Aidemy 2020/11/10
Hello, it is Yope! I am a liberal arts student, but I was interested in the possibilities of AI, so I went to the AI-specialized school "Aidemy" to study. I would like to share the knowledge gained here with you, and I am summarizing it on Qiita. I am very happy that many people have read the previous summary article. Thank you! This is the second post in the introduction to anomaly detection. Nice to meet you.
What to learn this time ・ Abnormality detection by k-nearest neighbor method ・ Abnormality detection by 1-class SVM ・ Abnormality detection for direction data
(I learned the k-nearest neighbor method before, but this time I will learn it again according to the anomaly detection) -The __k-nearest neighbor method __ means "calculate the degree of anomaly from the ratio of anomalous data among __k data that are close to the data to be discriminated". As with the hoteling method, whether or not it is abnormal is determined by whether or not the __threshold value is exceeded. -The k-nearest neighbor method in which k is 1 at this time is called __ "nearest neighbor method" __. k = 1 means __ that only the closest data is referenced __. -In the previous hoteling method, the preconditions were that "the data originated from a single normal distribution" and "the data contained almost no outliers". However, this __k-nearest neighbor method does not have such a restriction __. ・ The k-nearest neighbor method is very easy to understand when illustrated.
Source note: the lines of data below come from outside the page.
theorem toNat_wordByte (v : Word) (j : Nat) : (wordByte v j).toNat = v.toNat / 2 ^ (8 * j) % 2 ^ 8 := by
  simp only [wordByte, BitVec.extractLsb'_toNat, Nat.shiftRight_eq_div_pow]

/-- The low `k` bits of a word, by truncation and by mask. -/
theorem and_lowMask (v : Word) (k : Nat) (hk : k ≤ 32) :
    v &&& BitVec.ofNat 32 (2 ^ k - 1) = (v.setWidth k).setWidth 32 := by
  have hpow : 2 ^ k ≤ 2 ^ 32 := Nat.pow_le_pow_right (by decide) hk
  have hlow : v.toNat % 2 ^ k < 2 ^ 32 := Nat.lt_of_le_of_lt (Nat.mod_le _ _) v.isLt
  apply BitVec.eq_of_toNat_eq
  rw [BitVec.toNat_and, BitVec.toNat_ofNat, Nat.mod_eq_of_lt (by omega), Nat.and_two_pow_sub_one_eq_mod,
    BitVec.toNat_setWidth, BitVec.toNat_setWidth, Nat.mod_eq_of_lt hlow]

theorem le32_ofBytes (b0 b1 b2 : Byte) :
    le32 b0 b1 b2 0 = BitVec.ofNat 32 (b0.toNat + 2 ^ 8 * b1.toNat + 2 ^ 16 * b2.toNat) := by
  have := b0.isLt
  have := b1.isLt
  have := b2.isLt
  apply BitVec.eq_of_toNat_eq
  rw [toNat_le32, BitVec.toNat_ofNat]
  simp only [toNat_zeroByte]
  omega

theorem View.word_eq_ofNat (v : View) : v.word = BitVec.ofNat 32 (v.off.toNat + 2 ^ 8 * v.n.toNat) :=
  le32_ofBytes v.off v.n 0

theorem View.word_ofWord (v : Word) : (View.ofWord v).word = v &&& 0x0000FFFF := by
  refine Eq.trans ?_ (and_lowMask v 16 (by decide)).symm
  apply BitVec.eq_of_toNat_eq
  simp only [View.word, View.ofWord, toNat_le32, toNat_wordByte, BitVec.toNat_setWidth, toNat_zeroByte,
    Nat.reduceMul]
  omega

theorem appear_append_advItvl (v : Word) : v.extractLsb' 16 16 ++ v.extractLsb' 0 16 = v := by
  apply BitVec.eq_of_toNat_eq
  have := v.isLt
  simp only [toNat_append_eq_add, BitVec.extractLsb'_toNat, Nat.shiftRight_eq_div_pow]
  omega

theorem scalar_bytes (v : Word) : le32 (wordByte v 0) (wordByte v 1) (wordByte v 2) 0 = v &&& 0x00FFFFFF := by
  refine Eq.trans ?_ (and_lowMask v 24 (by decide)).symm
  apply BitVec.eq_of_toNat_eq
  simp only [toNat_le32, toNat_wordByte, BitVec.toNat_setWidth, toNat_zeroByte,
    Nat.reduceMul]
  omega

theorem wordByte_zero_setWidth (v : Word) : (wordByte v 0).setWidth 32 = v &&& 0x000000FF := by
  refine Eq.trans ?_ (and_lowMask v 8 (by decide)).symm
  apply BitVec.eq_of_toNat_eq
  simp only [toNat_wordByte, BitVec.toNat_setWidth]
  omega

/-! ## Reading a register after a write -/

/-- A write to a register leaves every other one as it reads, unless it starts the engine. -/
theorem readReg_writeReg_of_ne (s : State) (v : Word) {r r' : Reg} (hr : r ≠ .cmd) (hne : r' ≠ r) :
    (s.writeReg v r).readReg r' = s.readReg r' := by
  cases r with
  | u16 i =>
    cases r' with
    | u16 j =>
      have hij : i ≠ j := fun h => hne (h ▸ rfl)
      simp [State.readReg, State.writeReg, FieldSet.writeReg, FieldSet.u16At, setEntry16, hij]
    | _ => rfl
  | u32 i =>
    cases r' with
    | u32 j =>
      have hij : i ≠ j := fun h => hne (h ▸ rfl)
      simp [State.readReg, State.writeReg, FieldSet.writeReg, FieldSet.u32At, setEntry32, hij]
    | _ => rfl
  | _ => cases r' <;> trivial
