-- ==== Sys2Proof/Decode.lean ====
section
/-! DEFINITION. Decode and encode of command packets (30_encoding.md). `decode` is total on every packet and rejects
by the ten reasons of R60, in the order of its table; `encode` is written from the same fields. -/

namespace Sys2Proof

/-- The reasons of a `DeclError` (R60 of 30_encoding.md, R164 of 60_exceptions.md). Raised at decode only, by any
command; the command ends with a DECL_ERROR response and changes nothing (R67): safe. -/
inductive DeclError where
  | badOpcode
  | badReserved
  | badWidth
  | badAddrWidth
  | badNm
  | badLength
  | addrRange
  | maskRange
  | valueRange
  | memoMismatch
deriving DecidableEq, Repr

/-- The reason code that `ST` carries (R60). -/
def DeclError.code : DeclError → Nat
  | .badOpcode => 1
  | .badReserved => 2
  | .badWidth => 3
  | .badAddrWidth => 4
  | .badNm => 5
  | .badLength => 6
  | .addrRange => 7
  | .maskRange => 8
  | .valueRange => 9
  | .memoMismatch => 10

/-- What decoding a packet gives: a command or a named rejection (R59). -/
inductive Decoded where
  | accept (i : Instr)
  | reject (e : DeclError)
deriving DecidableEq, Repr

/-- `CW[31:28]` (R51). -/
def Packet.opc (p : Packet) : BitVec 4 := p.cw.extractLsb' 28 4
/-- `CW[27:24]`, the register width in bytes (R51). -/
def Packet.w (p : Packet) : BitVec 4 := p.cw.extractLsb' 24 4
/-- `CW[23:20]`, the address width in bytes (R51). -/
def Packet.aw (p : Packet) : BitVec 4 := p.cw.extractLsb' 20 4
/-- `CW[19:16]`, the number of masks (R51). -/
def Packet.nm (p : Packet) : BitVec 4 := p.cw.extractLsb' 16 4
/-- `CW[15:0]`, reserved (R51). -/
def Packet.rsv (p : Packet) : BitVec 16 := p.cw.extractLsb' 0 16

/-- The assigned opcodes of R54. -/
inductive Opcode where
  | rdreg
  | wrreg
  | wrcmd
  | rdmsk
  | wrmsk
  | ismemo
deriving DecidableEq, Repr

/-- The opcode map of R54; every other number is reserved (R61). -/
def Opcode.ofField (b : BitVec 4) : Option Opcode :=
  match b.toNat with
  | 1 => some .rdreg
  | 2 => some .wrreg
  | 3 => some .wrcmd
  | 4 => some .rdmsk
  | 5 => some .wrmsk
  | 6 => some .ismemo
  | _ => none

/-- The number of an opcode (R54). -/
def Opcode.field : Opcode → BitVec 4
  | .rdreg => 1
  | .wrreg => 2
  | .wrcmd => 3
  | .rdmsk => 4
  | .wrmsk => 5
  | .ismemo => 6

/-- A width field, a plain number, as a width of the normalizer's domain (R51, R54). -/
def Width.ofField (b : BitVec 4) : Option Width :=
  match b.toNat with
  | 1 => some .w1
  | 2 => some .w2
  | 3 => some .w3
  | 4 => some .w4
  | 8 => some .w8
  | _ => none

/-- A width as the number in its field. -/
def Width.field (w : Width) : BitVec 4 := BitVec.ofNat 4 w.bytes

/-- A register-width field as a width or 0 (`none`), if it is one of 0, 1, 2, 3, 4, 8. -/
def anyWidthOfField (b : BitVec 4) : Option (Option Width) :=
  if b = 0 then some none else (Width.ofField b).map some

/-- The `W` column of R54: which width fields an opcode allows, and the width they mean. -/
def Opcode.widthOf (op : Opcode) (b : BitVec 4) : Option (Option Width) :=
  match op with
  | .rdreg => (Width.ofField b).map some
  | .wrreg => (Width.ofField b).map some
  | .wrcmd => if b = 0 then some none else none
  | .rdmsk => (Width.ofField b).map some
  | .wrmsk => (Width.ofField b).map some
  | .ismemo => anyWidthOfField b

/-- The `NM` column of R54. -/
def Opcode.countAllowed (op : Opcode) (cfg : Cfg) (nm : BitVec 4) : Bool :=
  match op with
  | .rdreg => decide (nm = 0)
  | .wrreg => decide (nm = 0)
  | .wrcmd => decide (nm = 0)
  | .rdmsk => decide (1 ≤ nm.toNat) && decide (nm.toNat ≤ cfg.maxMasks)
  | .wrmsk => decide (1 ≤ nm.toNat) && decide (nm.toNat ≤ cfg.maxMasks)
  | .ismemo => decide (nm = 0)

/-- The number of operand words that follow `CW` (formats R, V, M, MV of R53), told from `CW` alone (R55). -/
def Opcode.operandWords (op : Opcode) (nm : BitVec 4) : Nat :=
  match op with
  | .rdreg => 1
  | .wrreg => 2
  | .wrcmd => 1
  | .rdmsk => 1 + nm.toNat
  | .wrmsk => 1 + 2 * nm.toNat
  | .ismemo => 1

/-- `MW[13:8]` and `MW[5:0]` of a mask word (R52, R63). -/
def Mask.ofWord (mw : Word) : Mask where
  hi := (mw.extractLsb' 8 6).toNat
  lo := (mw.extractLsb' 0 6).toNat

/-- The mask word of a mask (R52). -/
def Mask.word (m : Mask) : Word :=
  (BitVec.ofNat 6 m.hi).setWidth 64 <<< 8 ||| (BitVec.ofNat 6 m.lo).setWidth 64

/-- The reserved bits 63:14 and 7:6 of a mask word are 0 (R52, R61). -/
def maskWordClean (mw : Word) : Bool := decide (mw &&& ~~~(0x3F3F#64) = 0)

/-- The pairs `MW_1, FV_1, ..., MW_n, FV_n` of format MV (R53). -/
def entriesOfWords : List Word → List Entry
  | mw :: fv :: rest => ⟨Mask.ofWord mw, fv⟩ :: entriesOfWords rest
  | [_] => []
  | [] => []

/-- The words `MW_1, FV_1, ...` of a WRMSK's pairs (R53). -/
def wordsOfEntries : List Entry → List Word
  | e :: rest => e.mask.word :: e.value :: wordsOfEntries rest
  | [] => []

/-- The mask words among the operand words after `ADDR` in format MV. -/
def evenWords : List Word → List Word
  | mw :: _ :: rest => mw :: evenWords rest
  | [mw] => [mw]
  | [] => []

/-- The mask words of a packet of the right length (R53). -/
def Opcode.maskWords (op : Opcode) (ops : List Word) : List Word :=
  match op with
  | .rdmsk => ops.tail
  | .wrmsk => evenWords ops.tail
  | .rdreg => []
  | .wrreg => []
  | .wrcmd => []
  | .ismemo => []

/-- The abstract command of a packet's fields (R63); `none` where the operand words are not those of the format. -/
def assemble (op : Opcode) (w : Option Width) (aw : Width) (ops : List Word) : Option Instr :=
  match op, w, ops with
  | .rdreg, some w, [a] => some (.rdreg ⟨a, aw, w⟩)
  | .wrreg, some w, [a, v] => some (.wrreg ⟨a, aw, w⟩ v)
  | .wrcmd, none, [a] => some (.wrcmd a aw)
  | .rdmsk, some w, a :: ms => some (.rdmsk ⟨a, aw, w⟩ (ms.map Mask.ofWord))
  | .wrmsk, some w, a :: mvs => some (.wrmsk ⟨a, aw, w⟩ (entriesOfWords mvs))
  | .ismemo, w, [a] => some (.ismemo a aw w)
  | _, _, _ => none

/-- Checks 7 to 10 of R60, in their order, on the assembled command. `clean` says that no mask word sets a reserved
bit. -/
def checkOperands (cfg : Cfg) (clean : Bool) (i : Instr) : Decoded :=
  if i.addressLegal = false then .reject .addrRange
  else if (clean && i.masksLegal) = false then .reject .maskRange
  else if i.valuesLegal = false then .reject .valueRange
  else if i.shapeLegal cfg = false then .reject .memoMismatch
  else .accept i

/-- Decode a packet on the instance `cfg`: the checks of R60 in the order of its table, the first that fails names the
rejection (R59, R165, D27). It reads the packet, `MAX_MASKS` and `CFG.memo` alone. -/
def decode (cfg : Cfg) (p : Packet) : Decoded :=
  match Opcode.ofField p.opc with
  | none => .reject .badOpcode
  | some op =>
    if p.rsv ≠ 0 then .reject .badReserved
    else
      match op.widthOf p.w with
      | none => .reject .badWidth
      | some w =>
        match Width.ofField p.aw with
        | none => .reject .badAddrWidth
        | some aw =>
          if op.countAllowed cfg p.nm = false then .reject .badNm
          else if p.ops.length ≠ op.operandWords p.nm then .reject .badLength
          else
            match assemble op w aw p.ops with
            | none => .reject .badLength
            | some i => checkOperands cfg ((op.maskWords p.ops).all maskWordClean) i

/-- The control word of its four fields, `RSV = 0` (R51). -/
def controlWord (opc w aw nm : BitVec 4) : BitVec 32 := opc ++ w ++ aw ++ nm ++ 0#16

/-- The width field of a width that may be 0. -/
def widthField : Option Width → BitVec 4
  | none => 0
  | some w => w.field

/-- The packet of a command (R51 to R54). -/
def encode : Instr → Packet
  | .rdreg reg =>
    ⟨controlWord Opcode.rdreg.field reg.width.field reg.addressWidth.field 0, [reg.address]⟩
  | .wrreg reg v =>
    ⟨controlWord Opcode.wrreg.field reg.width.field reg.addressWidth.field 0, [reg.address, v]⟩
  | .wrcmd address aw =>
    ⟨controlWord Opcode.wrcmd.field 0 aw.field 0, [address]⟩
  | .rdmsk reg masks =>
    ⟨controlWord Opcode.rdmsk.field reg.width.field reg.addressWidth.field (BitVec.ofNat 4 masks.length),
      reg.address :: masks.map Mask.word⟩
  | .wrmsk reg entries =>
    ⟨controlWord Opcode.wrmsk.field reg.width.field reg.addressWidth.field (BitVec.ofNat 4 entries.length),
      reg.address :: wordsOfEntries entries⟩
  | .ismemo address aw width =>
    ⟨controlWord Opcode.ismemo.field (widthField width) aw.field 0, [address]⟩

/-- The packet whose bits are `w`, `nbits` of them given and every bit above them 0: bits 31:0 are `CW`, and operand
word `k` (from 0) stands at bits `32 + 64*k` and up. The number of operand words is the one `CW` calls for (R55); a
control word with a reserved opcode calls for none. -/
def packetOfBits (nbits w : Nat) : Packet :=
  let bits := w % 2 ^ nbits
  let cw := BitVec.ofNat 32 bits
  let n :=
    match Opcode.ofField (cw.extractLsb' 28 4) with
    | none => 0
    | some op => op.operandWords (cw.extractLsb' 16 4)
  ⟨cw, (List.range n).map fun k => BitVec.ofNat 64 (bits >>> (32 + 64 * k))⟩

/-- The instruction the decoder reads from a packet given by its bits, on the instance `State.reset` stands for (log
entry 25). -/
def decodeTableWord (nbits w : Nat) : Option Instr :=
  match decode Cfg.resetInstance (packetOfBits nbits w) with
  | .accept i => some i
  | .reject _ => none

end Sys2Proof
end

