theorem evenWords_clean (es : List Entry) : (evenWords (wordsOfEntries es)).all maskWordClean = true := by
  induction es with
  | nil => rfl
  | cons e es ih => simp only [wordsOfEntries, evenWords, List.all_cons, mask_word_clean, ih, Bool.and_self]

/-- The pairs of an even number of words, and back (R53). -/
theorem words_roundtrip : ∀ ws : List Word, ws.length % 2 = 0 → (evenWords ws).all maskWordClean = true →
    wordsOfEntries (entriesOfWords ws) = ws
  | [], _, _ => rfl
  | [_], h, _ => by simp at h
  | mw :: fv :: rest, h, hc => by
    simp only [evenWords, List.all_cons, Bool.and_eq_true] at hc
    simp only [entriesOfWords, wordsOfEntries, mask_word_ofWord hc.1]
    rw [words_roundtrip rest (by simp only [List.length_cons] at h; omega) hc.2]

theorem entriesOfWords_length : ∀ ws : List Word, ws.length % 2 = 0 → 2 * (entriesOfWords ws).length = ws.length
  | [], _ => rfl
  | [_], h => by simp at h
  | _ :: _ :: rest, h => by
    have := entriesOfWords_length rest (by simp only [List.length_cons] at h; omega)
    simp only [entriesOfWords, List.length_cons]
    omega

theorem masks_words_roundtrip (ws : List Word) (h : ws.all maskWordClean = true) :
    (ws.map Mask.ofWord).map Mask.word = ws := by
  induction ws with
  | nil => rfl
  | cons w ws ih =>
    simp only [List.all_cons, Bool.and_eq_true] at h
    simp only [List.map_cons, mask_word_ofWord h.1, ih h.2]

/-! ### The decoder, once: one equation per check of R60, in the order of its table -/

theorem decode_badOpcode {cfg : Cfg} {p : Packet} (hop : Opcode.ofField p.opc = none) :
    decode cfg p = .reject .badOpcode := by
  simp [decode, hop]

theorem decode_badReserved {cfg : Cfg} {p : Packet} {op : Opcode} (hop : Opcode.ofField p.opc = some op)
    (hr : ¬p.rsv = 0#16) : decode cfg p = .reject .badReserved := by
  simp [decode, hop, hr]

theorem decode_badWidth {cfg : Cfg} {p : Packet} {op : Opcode} (hop : Opcode.ofField p.opc = some op)
    (hr : p.rsv = 0#16) (hw : op.widthOf p.w = none) : decode cfg p = .reject .badWidth := by
  simp [decode, hop, hr, hw]

theorem decode_badAddrWidth {cfg : Cfg} {p : Packet} {op : Opcode} {w : Option Width}
    (hop : Opcode.ofField p.opc = some op) (hr : p.rsv = 0#16) (hw : op.widthOf p.w = some w)
    (haw : Width.ofField p.aw = none) : decode cfg p = .reject .badAddrWidth := by
  simp [decode, hop, hr, hw, haw]

theorem decode_badNm {cfg : Cfg} {p : Packet} {op : Opcode} {w : Option Width} {aw : Width}
    (hop : Opcode.ofField p.opc = some op) (hr : p.rsv = 0#16) (hw : op.widthOf p.w = some w)
    (haw : Width.ofField p.aw = some aw) (hn : op.countAllowed cfg p.nm = false) :
    decode cfg p = .reject .badNm := by
  simp [decode, hop, hr, hw, haw, hn]

theorem decode_badLength {cfg : Cfg} {p : Packet} {op : Opcode} {w : Option Width} {aw : Width}
    (hop : Opcode.ofField p.opc = some op) (hr : p.rsv = 0#16) (hw : op.widthOf p.w = some w)
    (haw : Width.ofField p.aw = some aw) (hn : op.countAllowed cfg p.nm = true)
    (hl : ¬p.ops.length = op.operandWords p.nm) : decode cfg p = .reject .badLength := by
  simp [decode, hop, hr, hw, haw, hn, hl]

/-- A packet that passes checks 1 to 6 assembles to a command (R63). -/
theorem assemble_isSome {op : Opcode} {nm b : BitVec 4} {w : Option Width} (aw : Width) {ops : List Word}
    (hw : op.widthOf b = some w) (hl : ops.length = op.operandWords nm) :
    ∃ i, assemble op w aw ops = some i := by
  have some_of : ∀ {c : BitVec 4} {x : Option Width}, (Width.ofField c).map some = some x → ∃ y, x = some y := by
    intro c x hx
    obtain ⟨y, -, rfl⟩ := Option.map_eq_some_iff.1 hx
    exact ⟨y, rfl⟩
  cases op
  case rdreg =>
    obtain ⟨y, rfl⟩ := some_of hw
    obtain ⟨a, rfl⟩ := List.length_eq_one_iff.1 hl
    exact ⟨_, rfl⟩
  case wrreg =>
    obtain ⟨y, rfl⟩ := some_of hw
    obtain ⟨a, v, rfl⟩ := List.length_eq_two.1 hl
    exact ⟨_, rfl⟩
  case wrcmd =>
    obtain ⟨a, rfl⟩ := List.length_eq_one_iff.1 hl
    simp only [Opcode.widthOf] at hw
    split_ifs at hw
    cases hw
    exact ⟨_, rfl⟩
  case rdmsk =>
    obtain ⟨y, rfl⟩ := some_of hw
    cases ops with
    | nil => simp only [List.length_nil, Opcode.operandWords] at hl; omega
    | cons a ms => exact ⟨_, rfl⟩
  case wrmsk =>
    obtain ⟨y, rfl⟩ := some_of hw
    cases ops with
    | nil => simp only [List.length_nil, Opcode.operandWords] at hl; omega
    | cons a ms => exact ⟨_, rfl⟩
  case ismemo =>
    obtain ⟨a, rfl⟩ := List.length_eq_one_iff.1 hl
    exact ⟨_, rfl⟩

/-- What assembling can give (R63). -/
theorem assemble_cases {op : Opcode} {w : Option Width} {aw : Width} {ops : List Word} {i : Instr}
    (h : assemble op w aw ops = some i) :
    (∃ wd a, op = .rdreg ∧ w = some wd ∧ ops = [a] ∧ i = .rdreg ⟨a, aw, wd⟩) ∨
    (∃ wd a v, op = .wrreg ∧ w = some wd ∧ ops = [a, v] ∧ i = .wrreg ⟨a, aw, wd⟩ v) ∨
    (∃ a, op = .wrcmd ∧ w = none ∧ ops = [a] ∧ i = .wrcmd a aw) ∨
    (∃ wd a ms, op = .rdmsk ∧ w = some wd ∧ ops = a :: ms ∧ i = .rdmsk ⟨a, aw, wd⟩ (ms.map Mask.ofWord)) ∨
    (∃ wd a ws, op = .wrmsk ∧ w = some wd ∧ ops = a :: ws ∧ i = .wrmsk ⟨a, aw, wd⟩ (entriesOfWords ws)) ∨
    (∃ a, op = .ismemo ∧ ops = [a] ∧ i = .ismemo a aw w) := by
  simp only [assemble] at h
  split at h <;> cases h
  · exact .inl ⟨_, _, rfl, rfl, rfl, rfl⟩
  · exact .inr (.inl ⟨_, _, _, rfl, rfl, rfl, rfl⟩)
  · exact .inr (.inr (.inl ⟨_, rfl, rfl, rfl, rfl⟩))
  · exact .inr (.inr (.inr (.inl ⟨_, _, _, rfl, rfl, rfl, rfl⟩)))
  · exact .inr (.inr (.inr (.inr (.inl ⟨_, _, _, rfl, rfl, rfl, rfl⟩))))
  · exact .inr (.inr (.inr (.inr (.inr ⟨_, rfl, rfl, rfl⟩))))

/-- After checks 1 to 6 the decoder is checks 7 to 10 on the assembled command (R60, R63). -/
theorem decode_of_checks {cfg : Cfg} {p : Packet} {op : Opcode} {w : Option Width} {aw : Width} {i : Instr}
    (hop : Opcode.ofField p.opc = some op) (hr : p.rsv = 0#16) (hw : op.widthOf p.w = some w)
    (haw : Width.ofField p.aw = some aw) (hn : op.countAllowed cfg p.nm = true)
    (hl : p.ops.length = op.operandWords p.nm) (hj : assemble op w aw p.ops = some i) :
    decode cfg p = checkOperands cfg ((op.maskWords p.ops).all maskWordClean) i := by
  simp [decode, hop, hr, hw, haw, hn, hl, hj]

/-- Checks 7 to 10 all passed. -/
theorem checkOperands_accept {cfg : Cfg} {clean : Bool} {i j : Instr} (h : checkOperands cfg clean i = .accept j) :
    i = j ∧ clean = true ∧ i.addressLegal = true ∧ i.masksLegal = true ∧ i.valuesLegal = true ∧
      i.shapeLegal cfg = true := by
  simp only [checkOperands] at h
  split_ifs at h with h1 h2 h3 h4
  cases h
  simp only [Bool.not_eq_false, Bool.and_eq_true] at h1 h2 h3 h4
  exact ⟨rfl, h2.1, h1, h2.2, h3, h4⟩

/-- What acceptance says: every check passed and the command is the assembled one (R60, R63). -/
theorem decode_accept {cfg : Cfg} {p : Packet} {i : Instr} (h : decode cfg p = .accept i) :
    ∃ op w aw, Opcode.ofField p.opc = some op ∧ p.rsv = 0#16 ∧ op.widthOf p.w = some w ∧
      Width.ofField p.aw = some aw ∧ op.countAllowed cfg p.nm = true ∧ p.ops.length = op.operandWords p.nm ∧
      assemble op w aw p.ops = some i ∧ (op.maskWords p.ops).all maskWordClean = true ∧ i.addressLegal = true ∧
      i.masksLegal = true ∧ i.valuesLegal = true ∧ i.shapeLegal cfg = true := by
  cases hop : Opcode.ofField p.opc with
  | none => rw [decode_badOpcode hop] at h; cases h
  | some op =>
  by_cases hr : p.rsv = 0#16
  swap
  · rw [decode_badReserved hop hr] at h; cases h
  cases hw : op.widthOf p.w with
  | none => rw [decode_badWidth hop hr hw] at h; cases h
  | some w =>
  cases haw : Width.ofField p.aw with
  | none => rw [decode_badAddrWidth hop hr hw haw] at h; cases h
  | some aw =>
  cases hn : op.countAllowed cfg p.nm with
  | false => rw [decode_badNm hop hr hw haw hn] at h; cases h
  | true =>
  by_cases hl : p.ops.length = op.operandWords p.nm
  swap
  · rw [decode_badLength hop hr hw haw hn hl] at h; cases h
  obtain ⟨j, hj⟩ := assemble_isSome aw hw hl
  rw [decode_of_checks hop hr hw haw hn hl hj] at h
  obtain ⟨rfl, h1, h2, h3, h4, h5⟩ := checkOperands_accept h
  exact ⟨op, w, aw, rfl, hr, hw, rfl, hn, hl, hj, h1, h2, h3, h4, h5⟩

end Sys2Proof
end

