-- ==== Sys2Proof/Laws/Ops.lean ====
section
/-! SUPPORT. What the shared operations of the engine can do: one lemma per operation, cited instead of unfolding it,
and the closure lemma `exec_closed`, from which a property that every elementary move keeps follows for every
command. -/

namespace Sys2Proof.Machine

open Sys2Proof

/-! ### The cache primitives -/

/-- `indexOf` answers the first slot with the address (R111 of 42_memo.md). -/
theorem indexOf_lt {cfg : Cfg} {a : Word} (h : indexOf cfg a < cfg.memo.length) :
    ∃ m, cfg.memo[indexOf cfg a]? = some m ∧ m.address = a := by
  refine ⟨cfg.memo[indexOf cfg a], List.getElem?_eq_getElem h, ?_⟩
  exact of_decide_eq_true (List.findIdx_getElem (p := fun m : Reg => decide (m.address = a)) (w := h))

theorem indexOf_le (cfg : Cfg) (a : Word) : indexOf cfg a ≤ cfg.memo.length := List.findIdx_le_length

/-- A usable register that has a slot has the slot's own width and address width (R114, check 10 of R60). -/
theorem shape_of_slot {cfg : Cfg} {a : Word} {aw : Width} {w : Option Width} (h : shapeMatches cfg a aw w = true)
    {m : Reg} (hm : m ∈ cfg.memo) (ha : m.address = a) : m.addressWidth = aw ∧ some m.width = w := by
  have := List.all_eq_true.1 h m hm
  simpa [ha] using this

theorem slotsAgree_length {regs : List Reg} {slots : List Slot} (h : slotsAgree regs slots = true) :
    slots.length = regs.length := by
  induction regs generalizing slots with
  | nil => cases slots <;> simp_all [slotsAgree]
  | cons r rs ih =>
    cases slots with
    | nil => simp [slotsAgree] at h
    | cons x xs =>
      simp only [slotsAgree, Bool.and_eq_true] at h
      simp [ih h.2]

theorem slotsAgree_get {regs : List Reg} {slots : List Slot} (h : slotsAgree regs slots = true) {i : Nat} {r : Reg}
    {x : Slot} (hr : regs[i]? = some r) (hx : slots[i]? = some x) : x.agrees r = true := by
  induction regs generalizing slots i with
  | nil => simp at hr
  | cons r' rs ih =>
    cases slots with
    | nil => simp at hx
    | cons x' xs =>
      simp only [slotsAgree, Bool.and_eq_true] at h
      cases i with
      | zero =>
        simp only [List.getElem?_cons_zero, Option.some.injEq] at hr hx
        subst hr; subst hx
        exact h.1
      | succ i =>
        simp only [List.getElem?_cons_succ] at hr hx
        exact ih h.2 hr hx

theorem slotsAgree_set {regs : List Reg} {slots : List Slot} (h : slotsAgree regs slots = true) (i : Nat) (x : Slot)
    (hx : ∀ r, regs[i]? = some r → x.agrees r = true) : slotsAgree regs (slots.set i x) = true := by
  induction regs generalizing slots i with
  | nil => cases slots <;> simp_all [slotsAgree]
  | cons r rs ih =>
    cases slots with
    | nil => simp [slotsAgree] at h
    | cons y ys =>
      simp only [slotsAgree, Bool.and_eq_true] at h
      cases i with
      | zero =>
        simp only [List.set_cons_zero, slotsAgree, Bool.and_eq_true]
        exact ⟨hx r rfl, h.2⟩
      | succ i =>
        simp only [List.set_cons_succ, slotsAgree, Bool.and_eq_true]
        exact ⟨h.1, ih h.2 i (fun r' hr' => hx r' hr')⟩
When judging whether the green dot in the figure below is normal or abnormal, this data is __ "normal" __ because it is close to the blue set, which is a set of normal data.
-The advantages of the k-nearest neighbor method are __ "No preconditions for data distribution are required", "Can be used even if normal data is made up of multiple sets", and "Easy formula for anomaly" __ .. ・ On the other hand, the disadvantages are __ "Since there are no prerequisites for data distribution, the threshold cannot be calculated by mathematical formulas" "Strict tuning of parameter k requires complicated mathematical formulas" "Because of lazy learning without creating a model in advance" , It takes a lot of time to classify new data. "__
-The degree of abnormality of the k-nearest neighbor method is calculated by the following formula.
・ About each variable ・ $ \ Pi_0 $ is __ Percentage of normal data in all samples __, $ \ pi_1 $ is __ Percentage of abnormal data in all samples __ · $ N ^ 0 (x) $ is the percentage of normal data in the $ k $ neighborhood of __ $ x $ __, $ N ^ 1 (x) $ is the anomaly in the $ k $ neighborhood of __ $ x $ Data ratio __ -$ \ Ln $ is the natural logarithm $ e $ based __ logarithm __ ($ \ log_e $)
・ Calculate each of these values. Assuming that the data label is "y", $ \ pi_0 $ is calculated by __ "y [y == 0] .size / y.size" __. That is, __ "label of normal data / label of all data" __ is $ \ pi_0 $. -Also, $ N ^ 0 (x) $ can be calculated by first finding the label "neighbors" in the neighborhood as shown below and then using __ "neighbors [neighbors == 0] .size / k" __.
・ Calculation of neighbors
-Calculate the degree of abnormality using the variables calculated so far. Since the code is written according to the above formula, it can be expressed as follows.
np.log((N1*pi0)/(N0*pi1))
-The method of learning N-1 out of N data and using the remaining one as test data to check the accuracy of the model is called __ "one-less crossing confirmation method" __. This time, we will use this to evaluate the accuracy. -The one-less intersection confirmation method can be implemented with KNeighborsClassifier. -In terms of code, the data is trained as in the previous section to calculate "neighbors" and the degree of anomaly is calculated, but __ "increase k" and "exclude the nearest neighbor" _ Two processes called _ are added. -For "increase k by one", "n_neighbors" passed to KNeighborsClassifier () should be __ "k + 1" __. -For "Exclude nearest neighbors", when calculating "neighbors", __ [:, 1:] __ should be used to exclude the first column of the __ array __.
·code
-As mentioned above, the __threshold is not calculated, so you need to set it yourself. Also, __neighborhood point k must be set by yourself __, so create a method to find these two __optimal values __. -The accuracy of the model (__F value __) can be checked to see if it is the optimum value. Prepare k candidates (param_k) and threshold candidates (param_ath) in a list in advance, take them out with a __for loop, calculate the outliers in the previous section, compare them with the thresholds, and if the accuracy is maximum. It is done by the method of updating. ・ For the calculation of accuracy, use __ "One-less intersection confirmation method" __ in the previous section. In addition, as a result of comparing the degree of abnormality and the threshold value, __ creates an array in which those judged as "abnormal" are set to "1" and the others are set to "0". An array that classifies 0 and 1 under such conditions can be created with __ "np.as array (conditional expression)" __. -Accuracy (score) can be achieved by calculating the F value with __ "f1_score (y, y_valid)" __.
-In the following, k candidates are implemented as "1 to 5", and threshold candidates are implemented as "0 as the median and 21 in 0.1 increments". The median value of __0 can be used as the threshold candidate, but it is difficult to determine the k candidate exactly as described above. Therefore, this time, the candidates are listed as above.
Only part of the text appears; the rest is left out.